== EXERCISE OBJECTIVE ==
Look through the data below and extract, unchanged, the lines from the one that contains "let l := snsL t g" to the one that contains "first (R61). -/", both included.

== DATASET RECORDS ==
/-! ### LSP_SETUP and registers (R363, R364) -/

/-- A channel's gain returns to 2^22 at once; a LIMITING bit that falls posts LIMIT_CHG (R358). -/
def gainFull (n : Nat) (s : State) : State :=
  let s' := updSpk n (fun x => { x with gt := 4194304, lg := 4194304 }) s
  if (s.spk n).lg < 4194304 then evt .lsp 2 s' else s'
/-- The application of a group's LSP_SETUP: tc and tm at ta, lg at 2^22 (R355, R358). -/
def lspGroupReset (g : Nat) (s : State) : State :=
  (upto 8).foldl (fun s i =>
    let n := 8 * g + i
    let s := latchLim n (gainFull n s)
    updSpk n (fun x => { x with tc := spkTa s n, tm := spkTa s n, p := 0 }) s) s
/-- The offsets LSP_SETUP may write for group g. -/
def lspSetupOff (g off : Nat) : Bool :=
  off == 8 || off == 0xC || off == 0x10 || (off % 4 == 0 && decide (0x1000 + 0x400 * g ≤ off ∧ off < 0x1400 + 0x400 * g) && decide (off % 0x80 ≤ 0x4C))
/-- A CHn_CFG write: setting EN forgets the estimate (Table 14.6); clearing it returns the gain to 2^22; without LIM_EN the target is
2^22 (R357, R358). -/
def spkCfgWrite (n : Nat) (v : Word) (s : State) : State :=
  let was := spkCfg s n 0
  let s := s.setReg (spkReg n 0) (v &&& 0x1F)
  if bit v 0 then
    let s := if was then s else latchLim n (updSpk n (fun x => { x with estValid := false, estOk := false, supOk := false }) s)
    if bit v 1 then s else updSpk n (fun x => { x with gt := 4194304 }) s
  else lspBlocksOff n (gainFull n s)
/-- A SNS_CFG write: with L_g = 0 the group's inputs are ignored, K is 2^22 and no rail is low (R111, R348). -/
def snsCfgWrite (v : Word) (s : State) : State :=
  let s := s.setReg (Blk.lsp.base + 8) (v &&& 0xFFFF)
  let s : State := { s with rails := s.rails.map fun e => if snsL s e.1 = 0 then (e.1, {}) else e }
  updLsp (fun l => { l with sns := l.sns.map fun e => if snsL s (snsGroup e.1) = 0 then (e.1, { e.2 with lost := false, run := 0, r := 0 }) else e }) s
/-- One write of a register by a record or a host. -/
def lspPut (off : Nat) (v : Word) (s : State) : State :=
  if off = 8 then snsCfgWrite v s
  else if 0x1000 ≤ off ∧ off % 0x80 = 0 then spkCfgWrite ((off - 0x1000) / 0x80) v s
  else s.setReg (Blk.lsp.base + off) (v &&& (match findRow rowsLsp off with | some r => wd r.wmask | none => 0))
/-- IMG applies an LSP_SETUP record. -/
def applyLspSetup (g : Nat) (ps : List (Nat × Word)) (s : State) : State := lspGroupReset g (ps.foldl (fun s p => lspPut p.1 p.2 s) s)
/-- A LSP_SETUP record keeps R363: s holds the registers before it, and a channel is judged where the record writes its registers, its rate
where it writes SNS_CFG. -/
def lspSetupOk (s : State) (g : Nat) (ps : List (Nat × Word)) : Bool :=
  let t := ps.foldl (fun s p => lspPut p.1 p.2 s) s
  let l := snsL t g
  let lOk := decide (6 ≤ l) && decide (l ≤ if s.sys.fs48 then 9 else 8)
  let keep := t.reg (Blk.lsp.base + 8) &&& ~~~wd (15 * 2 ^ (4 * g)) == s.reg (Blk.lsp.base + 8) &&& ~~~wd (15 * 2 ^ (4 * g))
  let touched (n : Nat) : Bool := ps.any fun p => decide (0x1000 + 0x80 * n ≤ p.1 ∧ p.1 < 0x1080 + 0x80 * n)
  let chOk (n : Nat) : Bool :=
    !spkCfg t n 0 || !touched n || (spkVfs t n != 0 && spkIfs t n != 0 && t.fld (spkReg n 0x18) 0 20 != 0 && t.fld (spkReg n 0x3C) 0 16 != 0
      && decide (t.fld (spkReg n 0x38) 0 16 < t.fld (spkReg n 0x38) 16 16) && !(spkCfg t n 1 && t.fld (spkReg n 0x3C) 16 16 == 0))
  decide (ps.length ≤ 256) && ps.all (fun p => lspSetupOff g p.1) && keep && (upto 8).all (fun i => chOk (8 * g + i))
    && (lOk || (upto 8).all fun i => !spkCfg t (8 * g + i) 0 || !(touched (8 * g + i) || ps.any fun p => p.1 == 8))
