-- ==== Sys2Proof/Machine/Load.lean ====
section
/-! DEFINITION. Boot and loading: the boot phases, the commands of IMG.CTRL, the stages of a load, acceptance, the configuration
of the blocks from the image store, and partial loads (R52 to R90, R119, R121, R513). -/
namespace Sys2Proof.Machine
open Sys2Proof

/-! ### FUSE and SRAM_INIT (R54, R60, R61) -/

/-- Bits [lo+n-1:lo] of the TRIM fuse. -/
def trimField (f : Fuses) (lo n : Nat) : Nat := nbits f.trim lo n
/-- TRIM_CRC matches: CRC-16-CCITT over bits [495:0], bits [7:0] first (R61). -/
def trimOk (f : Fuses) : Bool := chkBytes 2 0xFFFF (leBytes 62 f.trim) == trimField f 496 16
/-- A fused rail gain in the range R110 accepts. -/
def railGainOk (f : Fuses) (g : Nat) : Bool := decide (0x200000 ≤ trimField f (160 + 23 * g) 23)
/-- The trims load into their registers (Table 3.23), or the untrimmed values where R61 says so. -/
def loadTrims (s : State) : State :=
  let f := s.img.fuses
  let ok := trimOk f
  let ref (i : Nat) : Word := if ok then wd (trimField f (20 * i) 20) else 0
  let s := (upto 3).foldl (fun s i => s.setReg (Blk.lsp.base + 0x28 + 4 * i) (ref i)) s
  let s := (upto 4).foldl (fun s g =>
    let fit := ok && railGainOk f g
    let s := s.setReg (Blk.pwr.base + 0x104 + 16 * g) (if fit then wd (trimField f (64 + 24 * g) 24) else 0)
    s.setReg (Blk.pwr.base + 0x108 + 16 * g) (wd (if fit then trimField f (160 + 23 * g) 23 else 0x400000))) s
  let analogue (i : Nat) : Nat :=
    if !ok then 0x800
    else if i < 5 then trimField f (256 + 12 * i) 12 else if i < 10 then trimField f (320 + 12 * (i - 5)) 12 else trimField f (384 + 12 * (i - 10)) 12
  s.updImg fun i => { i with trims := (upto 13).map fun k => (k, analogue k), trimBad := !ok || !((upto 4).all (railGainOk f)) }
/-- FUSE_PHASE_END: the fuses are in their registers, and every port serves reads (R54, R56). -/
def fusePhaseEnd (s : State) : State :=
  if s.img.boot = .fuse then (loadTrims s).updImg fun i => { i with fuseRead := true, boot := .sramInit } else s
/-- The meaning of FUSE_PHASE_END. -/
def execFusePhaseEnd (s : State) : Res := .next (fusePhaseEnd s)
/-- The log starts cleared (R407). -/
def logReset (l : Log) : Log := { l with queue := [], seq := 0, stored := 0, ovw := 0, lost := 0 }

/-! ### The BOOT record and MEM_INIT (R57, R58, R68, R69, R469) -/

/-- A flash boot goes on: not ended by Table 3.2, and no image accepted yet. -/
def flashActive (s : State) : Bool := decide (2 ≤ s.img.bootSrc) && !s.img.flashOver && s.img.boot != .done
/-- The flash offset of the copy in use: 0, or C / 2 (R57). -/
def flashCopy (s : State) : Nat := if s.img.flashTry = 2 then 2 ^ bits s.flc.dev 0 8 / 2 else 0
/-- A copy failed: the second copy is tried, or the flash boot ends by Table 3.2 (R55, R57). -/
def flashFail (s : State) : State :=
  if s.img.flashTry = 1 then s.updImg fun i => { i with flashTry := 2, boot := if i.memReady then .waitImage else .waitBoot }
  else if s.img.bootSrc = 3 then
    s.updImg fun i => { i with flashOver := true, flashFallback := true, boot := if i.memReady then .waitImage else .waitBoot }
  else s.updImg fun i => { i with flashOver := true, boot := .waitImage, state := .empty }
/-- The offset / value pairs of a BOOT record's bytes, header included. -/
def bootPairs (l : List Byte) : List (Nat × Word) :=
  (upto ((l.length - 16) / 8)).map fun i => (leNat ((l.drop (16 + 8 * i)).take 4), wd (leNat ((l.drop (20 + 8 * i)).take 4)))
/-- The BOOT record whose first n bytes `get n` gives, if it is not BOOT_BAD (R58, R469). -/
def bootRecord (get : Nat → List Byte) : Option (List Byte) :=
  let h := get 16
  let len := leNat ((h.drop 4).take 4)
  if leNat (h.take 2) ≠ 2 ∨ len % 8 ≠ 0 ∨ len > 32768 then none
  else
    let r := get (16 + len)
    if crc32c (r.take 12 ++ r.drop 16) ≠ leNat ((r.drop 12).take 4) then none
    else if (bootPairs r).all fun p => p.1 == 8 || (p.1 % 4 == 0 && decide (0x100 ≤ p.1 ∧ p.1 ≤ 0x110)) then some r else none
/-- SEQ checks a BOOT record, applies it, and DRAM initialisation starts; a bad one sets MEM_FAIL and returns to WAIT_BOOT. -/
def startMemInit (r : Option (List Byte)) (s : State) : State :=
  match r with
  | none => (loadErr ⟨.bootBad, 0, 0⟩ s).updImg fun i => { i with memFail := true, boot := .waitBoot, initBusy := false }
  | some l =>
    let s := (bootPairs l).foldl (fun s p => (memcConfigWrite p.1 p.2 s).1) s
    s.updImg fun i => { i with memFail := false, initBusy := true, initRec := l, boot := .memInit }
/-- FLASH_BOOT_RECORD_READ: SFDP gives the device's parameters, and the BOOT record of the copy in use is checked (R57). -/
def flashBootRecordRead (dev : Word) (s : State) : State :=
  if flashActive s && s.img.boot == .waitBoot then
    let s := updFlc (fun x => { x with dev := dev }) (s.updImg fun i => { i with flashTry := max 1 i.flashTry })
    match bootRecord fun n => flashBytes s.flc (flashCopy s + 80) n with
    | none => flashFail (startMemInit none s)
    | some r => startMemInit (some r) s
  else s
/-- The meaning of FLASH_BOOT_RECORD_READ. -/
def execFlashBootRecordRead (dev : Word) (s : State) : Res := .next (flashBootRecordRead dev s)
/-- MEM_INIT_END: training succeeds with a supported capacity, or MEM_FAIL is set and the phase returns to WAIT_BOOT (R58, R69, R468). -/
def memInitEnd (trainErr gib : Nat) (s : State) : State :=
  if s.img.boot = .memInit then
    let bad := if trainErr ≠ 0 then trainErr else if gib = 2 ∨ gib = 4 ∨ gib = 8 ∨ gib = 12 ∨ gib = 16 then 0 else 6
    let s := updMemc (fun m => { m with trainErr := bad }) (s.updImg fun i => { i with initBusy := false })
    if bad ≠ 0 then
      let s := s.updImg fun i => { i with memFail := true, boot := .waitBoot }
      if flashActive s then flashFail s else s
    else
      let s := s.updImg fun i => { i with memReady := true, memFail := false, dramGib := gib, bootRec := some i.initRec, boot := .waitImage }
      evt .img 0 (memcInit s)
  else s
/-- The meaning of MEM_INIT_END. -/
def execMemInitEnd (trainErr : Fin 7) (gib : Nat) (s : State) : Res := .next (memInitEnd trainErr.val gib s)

== REPLY TO THE EXERCISE ==
  let l := snsL t g
  let lOk := decide (6 ≤ l) && decide (l ≤ if s.sys.fs48 then 9 else 8)
  let keep := t.reg (Blk.lsp.base + 8) &&& ~~~wd (15 * 2 ^ (4 * g)) == s.reg (Blk.lsp.base + 8) &&& ~~~wd (15 * 2 ^ (4 * g))
  let touched (n : Nat) : Bool := ps.any fun p => decide (0x1000 + 0x80 * n ≤ p.1 ∧ p.1 < 0x1080 + 0x80 * n)
  let chOk (n : Nat) : Bool :=
    !spkCfg t n 0 || !touched n || (spkVfs t n != 0 && spkIfs t n != 0 && t.fld (spkReg n 0x18) 0 20 != 0 && t.fld (spkReg n 0x3C) 0 16 != 0
      && decide (t.fld (spkReg n 0x38) 0 16 < t.fld (spkReg n 0x38) 16 16) && !(spkCfg t n 1 && t.fld (spkReg n 0x3C) 16 16 == 0))
  decide (ps.length ≤ 256) && ps.all (fun p => lspSetupOff g p.1) && keep && (upto 8).all (fun i => chOk (8 * g + i))
    && (lOk || (upto 8).all fun i => !spkCfg t (8 * g + i) 0 || !(touched (8 * g + i) || ps.any fun p => p.1 == 8))
-- ==== Sys2Proof/Machine/Load.lean ====
section
/-! DEFINITION. Boot and loading: the boot phases, the commands of IMG.CTRL, the stages of a load, acceptance, the configuration
of the blocks from the image store, and partial loads (R52 to R90, R119, R121, R513). -/
namespace Sys2Proof.Machine
open Sys2Proof

/-! ### FUSE and SRAM_INIT (R54, R60, R61) -/

/-- Bits [lo+n-1:lo] of the TRIM fuse. -/
def trimField (f : Fuses) (lo n : Nat) : Nat := nbits f.trim lo n
/-- TRIM_CRC matches: CRC-16-CCITT over bits [495:0], bits [7:0] first (R61). -/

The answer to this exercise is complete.